AUTOIMMUNE
January 8, 2009

Nighttime Is the Right Time

The immune system (of fruit flies at least) functions better at night than during the day. Flies were more likely to survive when encountering...
It may pay to get a little more sleep at night when you're under the weather — if you're a fruit fly, anyway. According to a study presented at the December 14, 2008 meeting of the American Society for Cell Biology, fruit flies infected with bacteria during the night had better chances of fending off the microbes than did fruit flies infected during daylight hours.

...[T]he flies' immune systems reacted much better to two of the varieties of bacteria during the night...

Postdoctoral researcher Mimi Shirasu-Hiza and her colleagues had previously found that fruit flies with abnormal circadian rhythms — the internal clocks than most animals, including humans, possess — had a particularly difficult time fighting off bacterial infections. In the current study, the team set off to determine whether the time of day that infection set in might affect normal flies' immune response.

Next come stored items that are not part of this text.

theorem test_wf_samples :
    (Instr.rssiSample 0 (List.replicate 16 4095)).wf = true ∧ (Instr.rssiSample 0 (List.replicate 15 0)).wf = false ∧
      (Instr.rssiSample 0 (List.replicate 16 4096)).wf = false ∧ (Instr.spSample 0 (List.replicate 6 (2 ^ 23))).wf = false ∧
      (Instr.spSample 0 (List.replicate 6 (-2 ^ 23))).wf = true ∧ (Instr.rtdConversionDone 0 (2 ^ 24)).wf = false ∧
      (Instr.shotUpStart 0 0 [32768] []).wf = false ∧ (Instr.thermalMeasure [0] [0, 0]).wf = false := by decide

theorem test_wf_frames :
    (Instr.frameReceive 0 0 (List.replicate 8 0)).wf = true ∧ (Instr.boundaryScanUpdate 0 32 []).wf = false ∧
      (Instr.cspUnitStart 0 0 true (List.replicate 65 true)).wf = false ∧
      (Instr.flashPoll 0 0 0 [(2 ^ 29, 0)]).wf = false := by decide

end Sys2Proof.Tests
end

section
/-!
PROOFS. The statements about reset, boot, fuses and calibration (R78 to R102), with the lemmas they share: bit
fields of registers, what an operation leaves of one register, and accepted register commands.
-/

namespace Sys2Proof.ResetBoot

open Sys2Proof.Machine

/-! ### Bit fields -/

/-- A word with a field replaced is the part above it, the new field and the part below it. -/
theorem setBits_eq (w hi lo v : Nat) :
    setBits w hi lo v =
      2 ^ lo * (2 ^ (hi - lo + 1) * (w / 2 ^ lo / 2 ^ (hi - lo + 1)) + v % 2 ^ (hi - lo + 1)) + w % 2 ^ lo := by
  have hlow := Nat.div_add_mod w (2 ^ lo)
  have hfield := Nat.div_add_mod (w / 2 ^ lo) (2 ^ (hi - lo + 1))
  unfold setBits bits
  generalize w / 2 ^ lo / 2 ^ (hi - lo + 1) = above at *
  generalize w / 2 ^ lo % 2 ^ (hi - lo + 1) = field at *
  generalize v % 2 ^ (hi - lo + 1) = new
  rw [← hfield] at hlow
  have hw : w - field * 2 ^ lo = 2 ^ lo * (2 ^ (hi - lo + 1) * above) + w % 2 ^ lo :=
    Nat.sub_eq_of_eq_add (by linarith)
  rw [hw]
  ring

theorem testBit_setBits (w hi lo v i : Nat) :
    (setBits w hi lo v).testBit i = if lo ≤ i ∧ i < lo + (hi - lo + 1) then v.testBit (i - lo) else w.testBit i := by
  rw [setBits_eq, Nat.testBit_two_pow_mul_add _ (Nat.mod_lt _ (by positivity))]
  rcases Nat.lt_or_ge i lo with hlt | hge
  · simp [hlt, show ¬ lo ≤ i by omega]
  · rw [if_neg (by omega), Nat.testBit_two_pow_mul_add _ (Nat.mod_lt _ (by positivity))]
    rcases Nat.lt_or_ge (i - lo) (hi - lo + 1) with hin | hout
    · simp [hin, hge, show i < lo + (hi - lo + 1) by omega]
    · rw [if_neg (by omega), if_neg (by omega), Nat.testBit_div_two_pow, Nat.testBit_div_two_pow]
      congr 1
      omega

theorem testBit_bits (w hi lo i : Nat) :
    (bits w hi lo).testBit i = (decide (i < hi - lo + 1) && w.testBit (i + lo)) := by
  rw [bits, Nat.testBit_mod_two_pow, Nat.testBit_div_two_pow]

theorem bit_eq_bits (w i : Nat) : bit w i = bits w i i := by simp [bit, bits]

theorem bit_eq_one_iff (w i : Nat) : bit w i = 1 ↔ w.testBit i = true := by
  rw [bit, Nat.testBit_eq_decide_div_mod_eq, decide_eq_true_iff]

theorem bit_congr {w x i : Nat} (h : w.testBit i = x.testBit i) : bit w i = bit x i := by
  have hw := bit_eq_one_iff w i
  have hx := bit_eq_one_iff x i
  have := Nat.mod_lt (w / 2 ^ i) (by decide : 0 < 2)
  have := Nat.mod_lt (x / 2 ^ i) (by decide : 0 < 2)
  rw [h, ← hx] at hw
  simp only [bit] at *
  omega

/-- A field just replaced reads as the new value. -/
theorem bits_setBits_same {n hi lo : Nat} (w v : Nat) (hl : lo ≤ hi) (hn : hi < n) :
    bits (setBits w hi lo v % 2 ^ n) hi lo = v % 2 ^ (hi - lo + 1) := by
  apply Nat.eq_of_testBit_eq
  intro i
  rw [testBit_bits, Nat.testBit_mod_two_pow, Nat.testBit_mod_two_pow, testBit_setBits]
  by_cases hi' : i < hi - lo + 1
  · simp [hi', show i + lo < n by omega, show i + lo < lo + (hi - lo + 1) by omega]
  · simp [hi']

/-- A field apart from the one replaced reads as before. -/
theorem bits_setBits_ne {n hi lo hi' lo' : Nat} (w v : Nat) (hl : lo ≤ hi) (hl' : lo' ≤ hi') (hn : hi' < n)
    (h : hi' < lo ∨ hi < lo') : bits (setBits w hi lo v % 2 ^ n) hi' lo' = bits w hi' lo' := by
  apply Nat.eq_of_testBit_eq
  intro i
  rw [testBit_bits, testBit_bits, Nat.testBit_mod_two_pow, testBit_setBits]
  by_cases hi' : i < hi' - lo' + 1
  · simp [hi', show i + lo' < n by omega, show ¬ (lo ≤ i + lo' ∧ i + lo' < lo + (hi - lo + 1)) by omega]
  · simp [hi']

theorem bit_setBits_ne {n hi lo b : Nat} (w v : Nat) (hl : lo ≤ hi) (hn : b < n) (h : b < lo ∨ hi < b) :
    bit (setBits w hi lo v % 2 ^ n) b = bit w b := by
  rw [bit_eq_bits, bit_eq_bits, bits_setBits_ne w v hl le_rfl hn h]

theorem bit_setBits_same {n b : Nat} (w v : Nat) (hn : b < n) : bit (setBits w b b v % 2 ^ n) b = v % 2 := by
  rw [bit_eq_bits, bits_setBits_same w v le_rfl hn, Nat.sub_self, pow_one]

theorem bits_mod {n hi lo : Nat} (w : Nat) (hn : hi < n) (hl : lo ≤ hi) : bits (w % 2 ^ n) hi lo = bits w hi lo := by
  apply Nat.eq_of_testBit_eq
  intro i
  rw [testBit_bits, testBit_bits, Nat.testBit_mod_two_pow]
  by_cases h : i < hi - lo + 1
  · simp [show i + lo < n by omega]
  · simp [h]

theorem bit_mod {n b : Nat} (w : Nat) (hn : b < n) : bit (w % 2 ^ n) b = bit w b := by
  rw [bit_eq_bits, bit_eq_bits, bits_mod w hn le_rfl]

end Sys2Proof.ResetBoot
end

section
namespace Sys2Proof.ResetBoot

open Sys2Proof.Machine

/-! ### Fields of registers after an update -/

section Fields

variable {s : Dev} {r : RegDef} {k i j : Nat}

theorem rg_setF (hi lo v : Nat) (hs : SMap.rising none s.regs = true) :
    (s.setF r hi lo v k i j).rg r k i j = setBits (s.rg r k i j) hi lo v % 2 ^ r.w := Dev.wr_rg_same s r _ k i j hs

theorem fld_setF_same {hi lo : Nat} (v : Nat) (hs : SMap.rising none s.regs = true) (hl : lo ≤ hi) (hw : hi < r.w) :
    (s.setF r hi lo v k i j).fld r hi lo k i j = v % 2 ^ (hi - lo + 1) := by
  rw [Dev.fld, rg_setF hi lo v hs, bits_setBits_same _ v hl hw]

theorem bt_setF_ne {hi lo b : Nat} (v : Nat) (hs : SMap.rising none s.regs = true) (hl : lo ≤ hi) (hw : b < r.w)
    (h : b < lo ∨ hi < b) : (s.setF r hi lo v k i j).bt r b k i j = s.bt r b k i j := by
  rw [Dev.bt, rg_setF hi lo v hs, bit_setBits_ne _ v hl hw h, Dev.bt]

theorem bt_setB_same {b : Nat} (x : Bool) (hs : SMap.rising none s.regs = true) (hw : b < r.w) :
    (s.setB r b x k i j).bt r b k i j = x := by
  rw [Dev.bt, Dev.setB, rg_setF b b _ hs, bit_setBits_same _ _ hw]
  cases x <;> rfl

theorem bt_setB_ne {b c : Nat} (x : Bool) (hs : SMap.rising none s.regs = true) (hw : c < r.w) (h : c ≠ b) :
    (s.setB r b x k i j).bt r c k i j = s.bt r c k i j := bt_setF_ne _ hs le_rfl hw (by omega)

theorem setF_rising (hi lo v : Nat) (hs : SMap.rising none s.regs = true) :
    SMap.rising none (s.setF r hi lo v k i j).regs = true := Dev.wr_rising s r _ k i j hs

theorem setB_rising (b : Nat) (x : Bool) (hs : SMap.rising none s.regs = true) :
    SMap.rising none (s.setB r b x k i j).regs = true := Dev.wr_rising s r _ k i j hs

theorem count_rising (n : Nat) (hs : SMap.rising none s.regs = true) :
    SMap.rising none (s.count r n k i j).regs = true := Dev.wr_rising s r _ k i j hs

end Fields

/-! ### Registers and parts after updates of other parts -/

section Parts

variable (s : Dev) (r : RegDef) (hi lo b k i j : Nat)

@[simp] theorem modDie_fld (d : Fin 2) (f : DieSt → DieSt) : (s.modDie d f).fld r hi lo k i j = s.fld r hi lo k i j := rfl

@[simp] theorem modDie_bt (d : Fin 2) (f : DieSt → DieSt) : (s.modDie d f).bt r b k i j = s.bt r b k i j := rfl

@[simp] theorem busResp_fld (ini : Nat) (x : Resp) : (s.busResp ini x).2.fld r hi lo k i j = s.fld r hi lo k i j := rfl

@[simp] theorem busResp_bt (ini : Nat) (x : Resp) : (s.busResp ini x).2.bt r b k i j = s.bt r b k i j := rfl

@[simp] theorem busResp_die (ini : Nat) (x : Resp) : (s.busResp ini x).2.die = s.die := rfl

@[simp] theorem busResp_core (ini : Nat) (x : Resp) : (s.busResp ini x).2.core = s.core := rfl

@[simp] theorem busResp_pwr (ini : Nat) (x : Resp) : (s.busResp ini x).2.pwr = s.pwr := rfl

@[simp] theorem busResp_host (ini : Nat) (x : Resp) : (s.busResp ini x).2.host = s.host := rfl

end Parts

/-! ### What an operation leaves of one register -/

/-- From `s` to `t` the register at address `a` keeps its value, and the map of the registers its order. -/
structure KeepsReg (a : Nat) (s t : Dev) : Prop where
  asm : t.asm = s.asm
  rising : SMap.rising none s.regs = true → SMap.rising none t.regs = true
  get : SMap.rising none s.regs = true → ∀ e, SMap.get e t.regs a = SMap.get e s.regs a

namespace KeepsReg

variable {a : Nat} {s t u : Dev}

theorem refl (s : Dev) : KeepsReg a s s := ⟨rfl, id, fun _ _ => rfl⟩

theorem trans (h : KeepsReg a s t) (h' : KeepsReg a t u) : KeepsReg a s u :=
  ⟨h'.asm.trans h.asm, fun hs => h'.rising (h.rising hs), fun hs e => (h'.get (h.rising hs) e).trans (h.get hs e)⟩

Shirasu-Hiza raised two groups of flies in shoeboxes wired with tiny light bulbs so that she could control their day-night cycles. One group of flies was kept on a typical day-night cycle, but the second group's cycle was shifted by 12 hours so that it was exactly the opposite of the first group's. Using fly-sized syringes, Shirasu-Hiza injected her subjects with three different types of bacteria to see how their immune systems would react at different phases in the cycle.

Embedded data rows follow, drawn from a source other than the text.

-- ==== Sys2Proof/Machine/Packer.lean ====
section
/-! DEFINITION. The code packer and unpacker (41_packer.md): the functions `pack` and `unpack` on whole sequences, and the
operations PACK and UNPACK. -/

namespace Sys2Proof.Machine

/-- `pack(codes, 4)` on whole bytes (R120, R73); a code short of a byte is left out. -/
def packWhole4 : List Byte → List Byte
  | c0 :: c1 :: rest => (c0 * 16 + c1) :: packWhole4 rest
  | _ => []

/-- `pack(codes, 2)` on whole bytes (R120, R74); codes short of a byte are left out. -/
def packWhole2 : List Byte → List Byte
  | c0 :: c1 :: c2 :: c3 :: rest => (c0 * 64 + c1 * 16 + c2 * 4 + c3) :: packWhole2 rest
  | _ => []

/-- `pack` on whole bytes, the first code of each byte most significant (R120). -/
def packWhole (w : Nat) (codes : List Byte) : List Byte :=
  if w = 4 then packWhole4 codes else packWhole2 codes

/-- A code sequence extended with the pad code up to a multiple of `cpb(W)` (R123). -/
def padCodes (w : Nat) (pad : Byte) (codes : List Byte) : List Byte :=
  codes ++ List.replicate ((cpb w - codes.length % cpb w) % cpb w) pad

/-- `pack(codes, W)` (R120, R123). -/
def packCodes (w : Nat) (pad : Byte) (codes : List Byte) : List Byte :=
  packWhole w (padCodes w pad codes)

/-- The units of one byte, in stream order (R41). -/
def unitsOf (w : Nat) (x : Byte) : List Byte :=
  (List.range (cpb w)).map (fun u => unitField x u w)

/-- `unpack(bytes, W)` (R126). -/
def unpackBytes (w : Nat) (xs : List Byte) : List Byte :=
  xs.flatMap (unitsOf w)

/-- The loop of PACK over the bytes left (R122): a byte that is no code of the width raises ProtocolError (R124). -/
def packLoop (s : State) : List Byte → BodyResult
  | [] => .ok s.flush
  | c :: rest =>
    if base s.w ≤ c.toNat then .raise .protocolError s
    else packLoop (((s.push c).advance 1)) rest

/-- The body of PACK (R122). -/
def packBody (s : State) : BodyResult :=
  packLoop s s.inBytes

/-- `PACK` (R122). -/
def execPack (s : State) : Host.Outcome State Fault Refusal :=
  start .pack packBody s

/-- Emit one code and advance: the inner statement of UNPACK (R125). -/
def emitUnit (s : State) (c : Byte) : State :=
  (s.emit c).advance (cpb s.w)

/-- The body of UNPACK (R125): one code to an output byte, zero-extended. -/
def unpackBody (s : State) : BodyResult :=
  .ok (s.inBytes.foldl (fun t x => (unitsOf t.w x).foldl emitUnit t) s)

/-- `UNPACK` (R125). -/
def execUnpack (s : State) : Host.Outcome State Fault Refusal :=
  start .unpack unpackBody s

end Sys2Proof.Machine
end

What she found was that the flies' immune systems reacted much better to two of the varieties of bacteria during the night, resulting in better odds of survival for the flies. The activity of phagocytes, primitive immune cells that comb the body for bacterial invaders and then devour them, was much higher at night than during the day. Additionally, in mutant flies who had no circadian cycle, the activity of phagocytes was much reduced compared to normal flies.

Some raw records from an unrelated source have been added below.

-- ==== Sys2Proof/Certificates/Slice0/Obligations.lean ====
section
/-! DEFINITION. The statements for the provers, each with the rules of spec/ that it formalises. -/

open Sys2Proof Sys2Proof.Machine

/-! Reset, fetching and decoding. -/

/-- R320: the values that hardware reset leaves; no register of the operands, no byte of either buffer and not `PREV` has a value. -/
def Obligations.ResetLeavesTheSpecifiedValues : Prop :=
  State.reset.done = true ∧ State.reset.err = 0 ∧ State.reset.outLen = 0 ∧ State.reset.acc = 1 ∧
  State.reset.scale = 0 ∧ State.reset.pos = 0 ∧ State.reset.unit = 0 ∧ State.reset.pkb = 0 ∧
  State.reset.pkn = 0 ∧ State.reset.branches = [] ∧ State.reset.prevSet = false ∧
  State.reset.has = Written.none ∧ (∀ a, State.reset.inMem.read a = none) ∧
  (∀ a, State.reset.outMem.read a = none)

/-- A step runs the instruction it fetches: an idle block the operation that `OPSEL` selects, a running DECODE the code at
`(POS, UNIT)`; with nothing added around `exec`. At the end of the input a running DECODE ends with `ERR = 0` and `DONE = 1`
(R100, R102). The view of DECODE code by code is the model's (log 2). -/
def Obligations.StepRunsTheDecodedInstruction : Prop :=
  (∀ (s : State) (i : Instr), s.done = true → s.has.opsel = true → decodeOp s.opsel = .instr i →
    step s = exec i s) ∧
  (∀ (s : State) (i : Instr) (x : Byte), s.done = false → s.opsel = 2 → s.pos < s.inLen →
    s.inMem.read s.pos = some x → decodeUnit s.w x s.unit = .instr i → step s = exec i s) ∧
  (∀ s : State, s.done = false → s.opsel = 2 → s.inLen ≤ s.pos →
    step s = .next { s with err := 0, done := true })

/-- Words written out from the encoding of R80 and R76, and units of bytes from R41, decode to their instructions. -/
def Obligations.SpecWordsDecodeToTheirInstructions : Prop :=
  decode4 0b0000#4 = .m0 ∧ decode4 0b0111#4 = .m7 ∧ decode4 0b1000#4 = .p0 ∧ decode4 0b1101#4 = .p5 ∧
  decode2 0b01#2 = .s1 ∧ decode2 0b10#2 = .s2 ∧ decodeOp 0b010#3 = .instr .decode ∧
  decodeOp 0b101#3 = .instr .enct ∧ decodeOp 0b110#3 = .rejected .reservedSelector ∧
  decodeByte 4 0x9D = [.instr .p1, .instr .p5] ∧
  decodeByte 2 0x9D = [.instr .s2, .instr .s1, .instr .s3, .instr .s1]

/-- Decode of encode: a code stored in any unit of any byte decodes to itself, and storing it leaves every other unit's code
as it was (R41, R73, R74, R83); and the selector of every operation, and the bits of every code, decode to it (R76, R80). -/
def Obligations.EncodedCodesDecodeInEveryUnit : Prop :=
  (∀ (w : Nat) (x : Byte) (u : Nat) (i : Instr), i.format ≠ .op → i.wellFormed w = true → u < cpb w →
    decodeUnit w (encodeUnit w x u i) u = .instr i ∧
    ∀ v, v < cpb w → v ≠ u → decodeUnit w (encodeUnit w x u i) v = decodeUnit w x v) ∧
  (∀ i : Instr, decodeWord (encode i) = .instr i)

/-- Encode of decode, and no illegal code (R81): under a legal width every unit of every byte is a code of that width, and storing
that code where it stands changes nothing. -/
def Obligations.EveryByteIsALegalCodeByte : Prop :=
  ∀ (w : Nat) (x : Byte) (u : Nat), w = 2 ∨ w = 4 → u < cpb w →
    ∃ i, decodeUnit w x u = .instr i ∧ i.wellFormed w = true ∧ encodeUnit w x u i = x

/-! The codes. -/

/-- R147 to R154, the codes that subtract: result, adaptation of `ACC`, the emitted byte, no flag, no error. -/
def Obligations.MinusCodesSubtractTheirDelta : Prop :=
  ∀ (s : State) (i : Instr) (d : Nat), (i, d) ∈ minusCodes → accLegal s.acc →
    encode i = .n4 (BitVec.ofNat 4 d) ∧
    ∃ t, exec i s = .next t ∧
      (t.prev.toNat : Int) = max 0 ((s.prev.toNat : Int) - (d * s.acc.toNat + s.acc.toNat / 2)) ∧
      t.acc.toNat = (if d = 0 then (if s.acc = 1 then 1 else s.acc.toNat / 2)
        else if d < 5 then s.acc.toNat else (if s.acc = 8 then 8 else s.acc.toNat * 2)) ∧
      s.Emits t [t.prev] ∧ t.done = s.done ∧ t.err = s.err

/-- R155 to R162, the codes that add: result, adaptation of `ACC`, the emitted byte, no flag, no error. -/
def Obligations.PlusCodesAddTheirDelta : Prop :=
  ∀ (s : State) (i : Instr) (d : Nat), (i, d) ∈ plusCodes → accLegal s.acc →
    encode i = .n4 (BitVec.ofNat 4 (8 + d)) ∧
    ∃ t, exec i s = .next t ∧
      (t.prev.toNat : Int) = min 255 ((s.prev.toNat : Int) + (d * s.acc.toNat + s.acc.toNat / 2)) ∧
      t.acc.toNat = (if d = 0 then (if s.acc = 1 then 1 else s.acc.toNat / 2)
        else if d < 5 then s.acc.toNat else (if s.acc = 8 then 8 else s.acc.toNat * 2)) ∧
      s.Emits t [t.prev] ∧ t.done = s.done ∧ t.err = s.err

/-- R186 to R189, the two-bit codes, for any contents of the tables: the index, both lookups, the saturation of `PREV`, the wrap
of `SCALE`, the emitted byte, no flag, no error. -/
def Obligations.TwoBitCodesUseTheTables : Prop :=
  ∀ (s : State) (i : Instr) (c : Nat), (i, c) ∈ twoBitCodes →
    encode i = .n2 (BitVec.ofNat 2 c) ∧
    ∃ (t : State) (idx : Fin 24), exec i s = .next t ∧ idx.val = min (c + s.scale.toNat) 23 ∧
      (t.prev.toNat : Int) = max 0 (min 255 ((s.prev.toNat : Int) + s.tbl.delta.get idx)) ∧
      (t.scale.toNat : Int) = ((s.scale.toNat : Int) + s.tbl.adj.get idx) % 256 ∧
      s.Emits t [t.prev] ∧ t.done = s.done ∧ t.err = s.err

/-- The frame of every code: it writes `PREV`, the step size of its own codec, one byte of `OUT` at `OUTLEN`, `OUTLEN`, and the
position, which advances by one unit (R25, R104, R141, R181); nothing else. -/
def Obligations.CodesLeaveEverythingElse : Prop :=
  ∀ (i : Instr) (s t : State), i.format ≠ .op → exec i s = .next t →
    s.SameOperands t ∧ t.prevSet = true ∧ t.outLen = s.outLen + 1 ∧
    (i.format = .n4 → t.scale = s.scale) ∧ (i.format = .n2 → t.acc = s.acc) ∧
    t.done = s.done ∧ t.err = s.err ∧ t.pkb = s.pkb ∧ t.pkn = s.pkn ∧ t.branches = s.branches ∧
    t.draw = s.draw ∧ t.free = s.free ∧
    (∀ a, a ≠ s.outLen → t.outMem.read a = s.outMem.read a) ∧
    (let n := if i.format = .n4 then 2 else 4
     if s.unit + 1 < n then t.unit = s.unit + 1 ∧ t.pos = s.pos else t.unit = 0 ∧ t.pos = s.pos + 1)

/-- R144: from a legal `ACC`, after any code sequence `ACC` is legal, and one more code halves, keeps or doubles it as the
table says. -/
def Obligations.AccumulatorFollowsItsTable : Prop :=
  ∀ (tbl : Tables) (d : Dec4) (codes : List Byte), accLegal d.acc →
    ∃ e, replayEnd tbl (.four d) codes = .four e ∧ accLegal e.acc ∧
      ∀ n : BitVec 4,
        (codeData n = 0 → (step4 e n).acc = (if e.acc = 1 then 1 else e.acc / 2)) ∧
        (1 ≤ codeData n → codeData n ≤ 4 → (step4 e n).acc = e.acc) ∧
        (5 ≤ codeData n → (step4 e n).acc = (if e.acc = 8 then 8 else e.acc * 2))

/-- R143: the magnitude is at most 60 and the sum before the clamp lies in [-60, 315]; R142: its value. -/
def Obligations.StepSumStaysInRange : Prop :=
  ∀ (d : Dec4) (n : BitVec 4), accLegal d.acc →
    codeDelta (codeData n) d.acc ≤ 60 ∧
    -60 ≤ (d.prev.toNat : Int) + codeSgn n * (codeDelta (codeData n) d.acc : Int) ∧
    (d.prev.toNat : Int) + codeSgn n * (codeDelta (codeData n) d.acc : Int) ≤ 315

/-- R190 (b): when `SCALE >= 23` the four two-bit codes are indistinguishable. -/
def Obligations.LargeScaleMakesTwoBitCodesAlike : Prop :=
  ∀ s : State, 23 ≤ s.scale.toNat →
    exec .s1 s = exec .s0 s ∧ exec .s2 s = exec .s0 s ∧ exec .s3 s = exec .s0 s

/-- R231, R107: `STEP16` has 16 lanes, and lane `n` holds the decoder state, and so the sample, that executing the code `n`
on the block leaves. -/
def Obligations.LanesEqualTheCodeSteps : Prop :=
  ∀ (s : State) (n : BitVec 4),
    (step16 { prev := s.prev, acc := s.acc }).length = 16 ∧
    ∃ t, exec (decode4 n) s = .next t ∧
      (step16 { prev := s.prev, acc := s.acc })[n.toNat]? = some { prev := t.prev, acc := t.acc } ∧
      s.Emits t [t.prev]

/-! START, its checks, errors and refusals. -/

/-- R101: with every operand register written, an operation ends in the error of the first failing check of the seven, in their
order, whatever `IN` holds (no byte of it is read) and with nothing emitted; when all pass, and the input has values, it completes, with
`ERR = 0` (PACK excepted, whose codes are checked later, R124). A reserved selector is check 1 too. That `OUT` keeps its bytes when
`OUTLEN` is 0 is the model's reading (log 8), and that a reserved selector is an error even where `W` or `INLEN` was never written, since
check 1 comes before they are read, is the model's reading of R322 (log 5). -/
def Obligations.StartChecksInTheirOrder : Prop :=
  (∀ (op : Operation) (s : State), s.has = Written.all →
    let e : Option Err :=
      if (op = .encx ∧ s.cfg.hasEncx = false) ∨ (op = .encs ∧ s.cfg.hasEncs = false) ∨
          (op = .enct ∧ s.cfg.hasEnct = false) then some .protocolError
      else if s.w = 3 then some .unsupportedFormat
      else if s.w ≠ 2 ∧ s.w ≠ 4 then some .invalidCodeWidth
      else if (op = .encs ∨ op = .enct) ∧ s.w = 2 then some .protocolError
      else if ((op = .encx ∨ op = .encs) ∧ s.g = 0) ∨ (op = .enct ∧ (s.b = 0 ∨ s.b < s.nr)) then some .protocolError
      else if (op = .decode ∧ s.inLen < 2) ∨ ((op = .encx ∨ op = .encs ∨ op = .enct) ∧ s.inLen = 0)
        then some .emptyInput
      else if (op = .encx ∨ op = .encs) ∧ s.cfg.maxComb < (if s.w = 4 then 16 else 4) ^ s.g
        then some .groupSizeTooLarge
      else none
    match e with
    | some e => ∃ t, exec op.instr s = .next t ∧ t.done = true ∧ t.err = errCode e ∧ t.outLen = 0 ∧ t.outMem = s.outMem
    | none => inputWritten s = true → ∃ t, exec op.instr s = .next t ∧ t.done = true ∧ (op ≠ .pack → t.err = 0)) ∧
  (∀ s : State, s.done = true → s.has.opsel = true → 6 ≤ s.opsel.toNat →
    ∃ t, step s = .next t ∧ t.done = true ∧ t.err = errCode .protocolError ∧ t.outLen = 0 ∧ t.outMem = s.outMem)

/-- R291, R24, R100: every operation that is not refused ends with `DONE = 1`; `ERR` is at most 5; with an error there is no output,
and the branch store is empty. -/
def Obligations.OperationsEndDoneAndErrorsLeaveNoOutput : Prop :=
  ∀ (op : Operation) (s t : State), exec op.instr s = .next t →
    t.done = true ∧ t.err.toNat ≤ 5 ∧ (t.err ≠ 0 → t.outLen = 0 ∧ t.prevSet = false ∧ accLegal t.acc) ∧
    t.branches = []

Shirasu-Hiza says that her results "suggest that immunity is stronger at night, consistent with the hypothesis that circadian proteins upregulate restorative functions such as specific immune responses during sleep, when animals are not engaged in metabolically costly activities." In other words, at nighttime, when the body is not expending energy on more lively pursuits (finding food, mates, etc.), it can spent that time boosting its immune reaction to fight off the parasites that are constantly trying to invade it. Whether the results of the study are pertinent to human remains to be seen, but the authors say it is a possibility.